# Assigned task
Once the data has been read, restate all of it exactly.

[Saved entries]
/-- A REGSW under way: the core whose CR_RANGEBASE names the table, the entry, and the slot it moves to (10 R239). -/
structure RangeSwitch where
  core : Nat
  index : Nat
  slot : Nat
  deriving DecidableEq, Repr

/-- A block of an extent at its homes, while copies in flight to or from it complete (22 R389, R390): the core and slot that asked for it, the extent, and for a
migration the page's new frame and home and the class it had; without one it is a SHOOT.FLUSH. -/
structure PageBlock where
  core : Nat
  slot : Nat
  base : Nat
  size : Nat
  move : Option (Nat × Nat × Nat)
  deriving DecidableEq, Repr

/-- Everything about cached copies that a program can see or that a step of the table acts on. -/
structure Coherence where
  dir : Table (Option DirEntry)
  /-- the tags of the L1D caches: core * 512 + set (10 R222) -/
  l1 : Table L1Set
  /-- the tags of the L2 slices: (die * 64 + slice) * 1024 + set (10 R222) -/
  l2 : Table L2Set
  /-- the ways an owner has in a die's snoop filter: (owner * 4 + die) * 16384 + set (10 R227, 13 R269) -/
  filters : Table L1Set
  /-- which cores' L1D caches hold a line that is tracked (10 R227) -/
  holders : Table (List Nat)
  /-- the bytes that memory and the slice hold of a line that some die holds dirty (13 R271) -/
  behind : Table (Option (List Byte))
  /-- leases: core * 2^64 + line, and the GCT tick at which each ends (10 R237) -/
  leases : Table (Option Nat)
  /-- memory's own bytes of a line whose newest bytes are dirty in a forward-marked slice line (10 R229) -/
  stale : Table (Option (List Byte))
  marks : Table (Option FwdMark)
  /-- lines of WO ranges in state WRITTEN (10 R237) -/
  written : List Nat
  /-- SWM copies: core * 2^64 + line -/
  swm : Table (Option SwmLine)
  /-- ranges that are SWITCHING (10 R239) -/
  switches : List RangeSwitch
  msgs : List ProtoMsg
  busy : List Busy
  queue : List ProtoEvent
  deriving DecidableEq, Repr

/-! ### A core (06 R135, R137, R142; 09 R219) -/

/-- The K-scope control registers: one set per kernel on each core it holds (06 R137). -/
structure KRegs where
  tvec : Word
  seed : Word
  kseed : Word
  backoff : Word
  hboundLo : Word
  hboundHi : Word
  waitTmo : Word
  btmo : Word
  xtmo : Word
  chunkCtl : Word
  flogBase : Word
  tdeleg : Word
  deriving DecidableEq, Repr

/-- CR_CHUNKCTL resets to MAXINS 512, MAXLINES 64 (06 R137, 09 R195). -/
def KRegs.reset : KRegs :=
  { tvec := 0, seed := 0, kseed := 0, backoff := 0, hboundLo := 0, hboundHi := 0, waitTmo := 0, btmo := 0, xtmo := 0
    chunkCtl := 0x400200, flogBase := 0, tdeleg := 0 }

# Exercise response
/-- A REGSW under way: the core whose CR_RANGEBASE names the table, the entry, and the slot it moves to (10 R239). -/
structure RangeSwitch where
  core : Nat
  index : Nat
  slot : Nat
  deriving DecidableEq, Repr

/-- A block of an extent at its homes, while copies in flight to or from it complete (22 R389, R390): the core and slot that asked for it, the extent, and for a
migration the page's new frame and home and the class it had; without one it is a SHOOT.FLUSH. -/
structure PageBlock where
  core : Nat
  slot : Nat
  base : Nat
  size : Nat
  move : Option (Nat × Nat × Nat)
  deriving DecidableEq, Repr

/-- Everything about cached copies that a program can see or that a step of the table acts on. -/
structure Coherence where
  dir : Table (Option DirEntry)
  /-- the tags of the L1D caches: core * 512 + set (10 R222) -/
  l1 : Table L1Set
  /-- the tags of the L2 slices: (die * 64 + slice) * 1024 + set (10 R222) -/
  l2 : Table L2Set
  /-- the ways an owner has in a die's snoop filter: (owner * 4 + die) * 16384 + set (10 R227, 13 R269) -/
  filters : Table L1Set
  /-- which cores' L1D caches hold a line that is tracked (10 R227) -/
  holders : Table (List Nat)
  /-- the bytes that memory and the slice hold of a line that some die holds dirty (13 R271) -/
  behind : Table (Option (List Byte))
  /-- leases: core * 2^64 + line, and the GCT tick at which each ends (10 R237) -/
  leases : Table (Option Nat)
  /-- memory's own bytes of a line whose newest bytes are dirty in a forward-marked slice line (10 R229) -/
  stale : Table (Option (List Byte))
  marks : Table (Option FwdMark)
  /-- lines of WO ranges in state WRITTEN (10 R237) -/
  written : List Nat
  /-- SWM copies: core * 2^64 + line -/
  swm : Table (Option SwmLine)
  /-- ranges that are SWITCHING (10 R239) -/
  switches : List RangeSwitch
  msgs : List ProtoMsg
  busy : List Busy
  queue : List ProtoEvent
  deriving DecidableEq, Repr

/-! ### A core (06 R135, R137, R142; 09 R219) -/

/-- The K-scope control registers: one set per kernel on each core it holds (06 R137). -/
structure KRegs where
  tvec : Word
  seed : Word
  kseed : Word
  backoff : Word
  hboundLo : Word
  hboundHi : Word
  waitTmo : Word
  btmo : Word
  xtmo : Word
  chunkCtl : Word
  flogBase : Word
  tdeleg : Word
  deriving DecidableEq, Repr

/-- CR_CHUNKCTL resets to MAXINS 512, MAXLINES 64 (06 R137, 09 R195). -/
def KRegs.reset : KRegs :=
  { tvec := 0, seed := 0, kseed := 0, backoff := 0, hboundLo := 0, hboundHi := 0, waitTmo := 0, btmo := 0, xtmo := 0
    chunkCtl := 0x400200, flogBase := 0, tdeleg := 0 }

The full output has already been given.